namespace Sys2Proof.Tests

open Sys2Proof.Machine

/-! ### Small states -/

/-- The example set `EX` (00_scope R9). -/
def ex : Params := ⟨0x7E, 0x06, 0xFF, 9⟩

/-- A buffer that holds these bytes from an index on. -/
def listed : Nat → List Byte → Memory
  | _, [] => []
  | i, b :: bs => (i, b) :: listed (i + 1) bs

/-- The start state of 95_test_vectors L2.4 and L2.5. -/
def base : State := { State.reset with params := ex, ownAddr := 0x02, ownSet := true, handlerSet := true }

/-- The same with no own address. -/
def noAddr : State := { base with ownSet := false }

/-- The same with no handler. -/
def noHandler : State := { base with handlerSet := false }

/-- A state whose accumulator is these bytes. -/
def heard (s : State) (acc : List Byte) : State := { s with rxBuf := listed 0 acc, rxLen := acc.length }

/-- A state in the middle of a seven-byte frame, `idx` bytes sent or outstanding. -/
def sending (s : State) (mode : Engine) (idx : Nat) : State :=
  { s with eng := mode, drive := true, txBuf := listed 0 [0x7E, 0x05, 0x02, 0x01, 0x06, 0x8C, 0x7E], txLen := 7, txIdx := idx }

/-- A state with a captured delivery. -/
def captured (s : State) : State := { s with dlv := some ⟨0x05, 0x10, [0xAA]⟩ }

/-- A state that is offering a delivery. -/
def offering : State := { captured base with eng := .deliver }

/-- A faulted state. -/
def faulted : State := { base with eng := .fault }

/-- A state with these records presented. -/
def asked (s : State) (rs : List Record) : State := { s with pending := rs }

/-- A test of the next state; false for a fault and a refusal. -/
def gives (r : Result) (p : State → Bool) : Bool :=
  match r with
  | .next t => p t
  | _ => false

/-- Candidates of 95_test_vectors without their start marker: addressed, no-ACK, ACK, for another node, wrong sum. -/
def accAddressed : List Byte := [0x02, 0x05, 0x01, 0x10, 0x96]
def accNoack : List Byte := [0x02, 0x05, 0x01, 0xFF, 0x11, 0x96]
def accAck : List Byte := [0x02, 0x05, 0x01, 0x06, 0x8C]
def accElsewhere : List Byte := [0x09, 0x05, 0x01, 0x10, 0x01, 0x9E]
def accMismatch : List Byte := [0x02, 0x05, 0x01, 0x10, 0x97]

/-- A payload of `MAX_PAYLOAD` bytes (EN5), and one byte more (EN6). -/
def longest : List Byte := [0x01, 0x02, 0x03, 0x04, 0x05, 0x06, 0x07, 0x08, 0x09]
def tooLong : List Byte := longest ++ [0x0A]
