-- ==== Sys2Proof/Syntax.lean ====
section
/-!
DEFINITION. The commands the block takes from outside: one constructor per row of the table of operations and events. An
operand carries what the outside world decides (an address, a value, a measured reading, an error on a wire); everything the
device itself holds is in the state.
-/

namespace Sys2Proof

/-- The management paths of Table 20.1 that can write a register: Flaud (R484) with the link that carries its request, the I3C bus
(R479) and the device's mailbox (R486). -/
inductive MgmtPath where
  | flaud (link : Fin 256)
  | i3c
  | mailbox
  deriving DecidableEq, Repr

/-- The channels of Table 3.6 whose watchdog can fire (R66); `source` is the source ID of Table 18.1 of the receiving unit. -/
inductive StallChannel where
  | datapath (source : BitVec 12)
  | registryLine (source : BitVec 12)
  | registrarInternal
  | footInternal
  deriving DecidableEq, Repr

/-- Why a twin takes a shaft over (Table 2.6, CAUSE). -/
inductive TakeoverCause where
  | gated | spotCheck | contained
  deriving DecidableEq, Repr

/-- Bits that flip on CMD on the way down and on the way up in one command handshake (R76, R79). -/
structure Noise where
  down : BitVec 24
  up   : BitVec 24
  deriving DecidableEq, Repr

/-- What a tracking pass finds for one calibrated delay (R95): it may move the code by at most one step, or the code in use
fails. -/
inductive TrackResult where
  | down | hold | up | failed
  deriving DecidableEq, Repr

/-- Errors met in a reading-room line at an access (R151). -/
inductive RoomError where
  | none | single | double | tagLost
  deriving DecidableEq, Repr

/-- What the outside world adds to one access: errors on the line as it crosses the shaft, in the reading-room line, and in
the patron's vault slot (R134, R151, R199), and whether the access ends past its latency bound (R226). -/
structure AccessEnv where
  wire  : CodeWord
  room  : RoomError
  vault : Bool
  late  : Bool
  deriving DecidableEq, Repr

/-- A write that reaches a bay's merge buffer (R142): the line's DPA >> 6, the bytes and their mask, the POISON flag of the
source data, and the class and group it is charged to. -/
structure MergeReq where
  dpaLine : BitVec 32
  data    : LineData
  mask    : BitVec 64
  poison  : Bool
  cls     : Fin 8
  grp     : Fin 256
  deriving DecidableEq, Repr

/-- A message of a link (Tables 13.3 to 13.8, 14.2, 14.2a). `op` is the OPCODE; `arg` the ARG byte; `status` and `line` the
STATUS and LINE bytes of a reply; `value` the VALUE of ATOMIC_RSP, the OPERAND of ATOMIC or the body word of a control message;
`cmp` the COMPARE of ATOMIC; `mask` and `data` the data slots; `member`, `home`, `hops` the forwarding fields of peer messages
(Table 14.2). Fields that a message does not have are 0. `reserved` says
whether any reserved field of the message is not zero, `again` whether a forwarded request has already been forwarded once more on
its way (R366; the layout has no field for it, log entry 13). -/
structure Msg where
  op     : Nat
  arg    : Nat := 0
  status : Nat := 0
  line   : Nat := 0
  patron : Nat := 0
  tag    : Nat := 0
  addr   : BitVec 64 := 0
  value  : BitVec 64 := 0
  cmp    : BitVec 64 := 0
  mask   : BitVec 64 := 0
  data   : LineData := 0
  member : Nat := 0
  home   : Nat := 0
  hops   : Nat := 0
  reserved : Bool := false
  again  : Bool := false
  deriving DecidableEq, Repr

/-- How far this end's receiver on a lane has adapted (R324): whether CTLE, DFE and margins are settled, and what it asks of the far
transmitter's two taps (0 hold, 1 increment, 2 decrement). -/
structure Adapt where
  done : Bool
  pre  : Fin 3
  post : Fin 3
  deriving DecidableEq, Repr


/-- What a spot check's patterns and memory tests found (R452): whether the signature differed, the failing words, and the first
failure's array, word address and differing bits. -/
structure SliceOutcome where
  logicFail : Bool
  failures  : Nat
  array     : BitVec 8
  addr      : BitVec 32
  bits      : BitVec 64
  deriving DecidableEq, Repr

/-- What a phase of Table 18.10 found: the domains whose test failed, the failed working columns (shaft, via group, column), the rows
with a line in error (shaft, level, bank, row field), the failed sensors, and whether any other test of the phase failed. -/
structure PhaseOutcome where
  domains : List (Fin 248)
  columns : List (Fin 64 × Fin 10 × Fin 32)
  rows    : List (Fin 64 × Fin 17 × Fin 16 × Fin 6144)
  sensors : List (Fin 218)
  other   : Bool
  deriving DecidableEq, Repr

/-- One sample of a temperature sensor (R400, Table 16.2): the reading in units of 0.25 °C, the raw code, and whether the built-in
reference measurement deviates by more than the equivalent of 2 °C. -/
structure SensorReading where
  temp   : Int
  raw    : Nat
  refBad : Bool
  deriving DecidableEq, Repr

/-- What the outside world decides in a step of the cold start (Tables 21.2, 21.3): whether the ledger directory is valid, the
registrars whose boot self-test passed, the patch level loaded, the domains whose wake check failed, the bays whose checker failed,
and the outcome of a phase of start tests. -/
structure StartOutcome where
  directory : Bool
  registrars : BitVec 2
  patch     : BitVec 16
  wakeFails : List (Fin 248)
  checkerFails : List (Fin 64)
  test      : PhaseOutcome
  deriving DecidableEq, Repr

##############################

#### Exercise instructions
Could you find every line in the records above that contains the word "listed" and copy it?

#### Response to this task
def listed : Nat → List Byte → Memory
  | i, b :: bs => (i, b) :: listed (i + 1) bs
def heard (s : State) (acc : List Byte) : State := { s with rxBuf := listed 0 acc, rxLen := acc.length }
  { s with eng := mode, drive := true, txBuf := listed 0 [0x7E, 0x05, 0x02, 0x01, 0x06, 0x8C, 0x7E], txLen := 7, txIdx := idx }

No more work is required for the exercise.